Он запнулся. Текст был незнакомым, хоть Иринкин почерк, пусть и размытый водой, подтверждал, — это тот самый блокнот. Получается, в самолёте он интервью не дочитал, что-то его отвлекло?
Илья вернулся назад. Некоторые листики слиплись намертво, связного изложения гипотезы не получалось. В конце концов, он прочёл уцелевшее: «...Представим, что на этой страничке была нарисована картинка. Что с ней случится после наклеивания? В пределах каждой отдельно взятой грани — абсолютно ничего. Но там, где она перегибается, начнут происходить удивительные вещи. Например, излучение. Пустим лучик света вдоль одной грани. Соседнюю он не осветит, уйдёт «в никуда», с точки зрения гипотетических муравьёв, обитающих на поверхности картинки. Зато сам муравей преодолеть барьер вполне способен, если ему хватит решимости для этого. Что он найдёт по другую сторону? Продолжение картинки! Однако при этом он окажется совсем в иной двумерной вселенной, с иными физическими законами. Например, время там будет идти иначе». — «Хотите сказать, что наше трёхмерное пространство оказалось «наклеенным» на грани четырёхмерной фигуры?» — «Отчего же четырёхмерной? О размерности объекта у нас нет ни малейшего представления». — «И что нам делать? Можно как-то «отклеиться» от этой аномалии?» — «Боюсь, для муравьёв, живущих на гранях, такой возможности нет. Но давайте фантазировать дальше. Если зоны — грани, а барьеры — рёбра, то где-то должна быть вершина, куда они сходятся. Логично предположить, что такой вершиной, угодившей в наше трёхмерное пространство, является нулевая точка. А теперь самое интересное...»
Лазаренко принялся поспешно отделять следующий склеившийся листик. Уголок надорвался, пополз, расслаивая бумагу, ставя жирный крест на надежде прочесть продолжение. Самое худшее, что намертво склеились не два, а сразу три листика. Далее шли чистые страницы. Интервью закончилось.

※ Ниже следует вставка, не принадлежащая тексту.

-- ==== Sys2Proof/Machine/Sequencer.lean ====
section
/-! DEFINITION. The device-side flash command sequencer FCS-D (44_flash_sequencer_device.md): erase,
program and verify, program a chunk, dump a chunk, erase all, update the config. It runs inside one
atomic dispatch step, so its micro-states (R337) are positions, not registers. -/

namespace Sys2Proof.Machine

/-! ### Erase -/

/-- `n` pages of APROM from the one at `a` on, in increasing order (R330, R334). -/
def eraseFrom (a : Nat) : Nat → State → State
  | 0, s => s
  | n + 1, s => eraseFrom (a + 128) n (flashErasePage .aprom a s)

/-- `ErasePages(start, end)` (R330): every page that meets `[start, last)`. -/
def erasePages (start last : Word) (s : State) : State :=
  eraseFrom (pageBase start).toNat (pageCount (pageBase start).toNat last.toNat) s

/-- `EraseAll()` (R334): every page of APROM. -/
def eraseAllPages (s : State) : State := eraseFrom 0 (pageCount 0 s.params.apromSize) s

/-! ### Program and verify -/

/-- `ProgramVerify(a, v)` (R331): program, read back, halt on a mismatch with `v`. -/
def programVerify (a : Word) (v : Byte) (s : State) : State :=
  let s1 := flashProgram .aprom a.toNat v s
  if flashRead .aprom a.toNat s1 = v then s1 else halt a s1

/-- `CUR_ADDR <- CUR_ADDR + 1` (R332, R333). -/
def advanceCur (s : State) : State := setD (fun d => { d with curAddr := d.curAddr + 1 }) s

/-- The loop of `ProgramChunk` (R332): one byte after another at `CUR_ADDR`; a halt ends it with
`CUR_ADDR` at the failing address. -/
def programBytes : List Byte → State → State
  | [], s => s
  | v :: vs, s =>
    let s1 := programVerify s.d.curAddr v s
    if s1.d.terminal = .running then programBytes vs (advanceCur s1) else s1

/-- `if CUR_ADDR = END_ADDR: CSTATE <- COMMAND` (R332, R333). -/
def finishRange (s : State) : State :=
  if s.d.curAddr = s.d.endAddr then setD (fun d => { d with cstate := .command }) s else s

/-- The data bytes of one packet that `ProgramChunk` takes (R332): at most as many as the range still
wants. -/
def nextChunk (data : List Byte) (s : State) : List Byte :=
  data.take (chunkLen data.length s.d.curAddr s.d.endAddr)

/-- `ProgramChunk` on the data bytes of one packet (R332). After a halt nothing more happens. -/
def programChunk (data : List Byte) (s : State) : State :=
  let s1 := programBytes (nextChunk data s) s
  if s1.d.terminal = .running then finishRange s1 else s1

/-- The precondition of `ProgramChunk` (R332): the next `n` addresses lie in APROM. -/
def chunkInAprom (n : Nat) (s : State) : Bool := s.d.curAddr.toNat + n ≤ s.params.apromSize

/-- Program the packet's chunk, then stamp and transmit unless the machine halted (R273, R286, R298:
a mismatch halts before any reply byte is stamped). -/
def programReply (data : List Byte) (s : State) : Out :=
  if chunkInAprom (chunkLen data.length s.d.curAddr s.d.endAddr) s then
    let s1 := programChunk data s
    .next (if s1.d.terminal = .running then replyOk s1 else s1)
  else .fault (.noSuchFlashAddress s.d.curAddr)

/-! ### Read -/

/-- `n` bytes of the flat flash space from `a` on, each address translated by itself (R81, R333). -/
def flatReadN (s : State) (a : Nat) : Nat → List Byte
  | 0 => []
  | n + 1 => flatRead s a :: flatReadN s (a + 1) n

/-- The bytes the next dump chunk carries (R333): `min(56, END_ADDR - CUR_ADDR)` from `CUR_ADDR`. -/
def dumpData (s : State) : List Byte :=
  flatReadN s s.d.curAddr.toNat (chunkLen 56 s.d.curAddr s.d.endAddr)

/-- `DumpChunk()` (R333) on a stamped reply: payload, `CUR_ADDR`, and `CSTATE` at the end. -/
def dumpChunk (s : State) : State :=
  finishRange
    (setD (fun d =>
      { d with curAddr := d.curAddr + BitVec.ofNat 16 (chunkLen 56 d.curAddr d.endAddr) })
      (putPayload (dumpData s) s))

/-- The precondition of `DumpChunk` (R333): the next `n` addresses lie in the flat space. -/
def chunkInFlash (n : Nat) (s : State) : Bool :=
  s.d.curAddr.toNat + n ≤ s.params.apromSize + s.params.ldromSize

/-- `Stamp(ck); DumpChunk(); Transmit()` (R274, R292). -/
def dumpReply (s : State) : Out :=
  if chunkInFlash (chunkLen 56 s.d.curAddr s.d.endAddr) s then
    .next (transmit (dumpChunk (stamp s)))
  else .fault (.noSuchFlashAddress s.d.curAddr)

/-! ### Config -/

/-- Program bytes of the config sector from offset `off` on, without a read-back (R335). -/
def programConfig (off : Nat) : List Byte → State → State
  | [], s => s
  | v :: vs, s => programConfig (off + 1) vs (flashProgram .config off v s)

/-- `ConfigUpdate(v)` (R335): erase the sector, program the five bytes in order. -/
def configUpdate (c : ConfigBytes) (s : State) : State :=
  programConfig 0 (configList c) (flashErasePage .config 0 s)

end Sys2Proof.Machine
end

Он взглянул на спутника, развёл руками. Но того отсутствующая концовка ничуть не огорчила.
— Этот старик гений. Построил такую неожиданную версию, опираясь исключительно на логику и собственные предвидения. Жаль, что он жил в низкой зоне и остался не востребован.
— Хочешь сказать, ваши учёные пришли к таким же выводам?
— Почти.
Они помолчали. Наконец Илья произнёс осторожно:
— Так вот зачем вы тащили туда водородную бомбу. Вы впрямь рассчитывали, что взрыв в нулевой точке повернёт «наклеивание» вспять?
Лаугесен улыбнулся, качнул головой. Отрицательно.
Архипелаг Чагос, нулевая точка
Барьер между второй и первой зонами Илья преодолевал, лёжа на диванчике в каюте, и едва они вынырнули из перламутровой субстанции, приклеил на запястье две заранее приготовленные липучки. Адаптин можно было не экономить, — в запасе имелась целая упаковка, на одного хватит с избытком. Наверное, благодаря этому тошнота, головокружение и тремор оказались не многим сильнее, чем после предыдущего перехода. Тем не менее, он сутки отлёживался, предоставив Лаугесену нести все вахты подряд, — благо, погода тому способствовала: устойчивый восточный ветер гнал яхту крутым бакштагом. Лишь отдохнув как следует и ощутив, что силы возвращаются, Илья вышел на палубу.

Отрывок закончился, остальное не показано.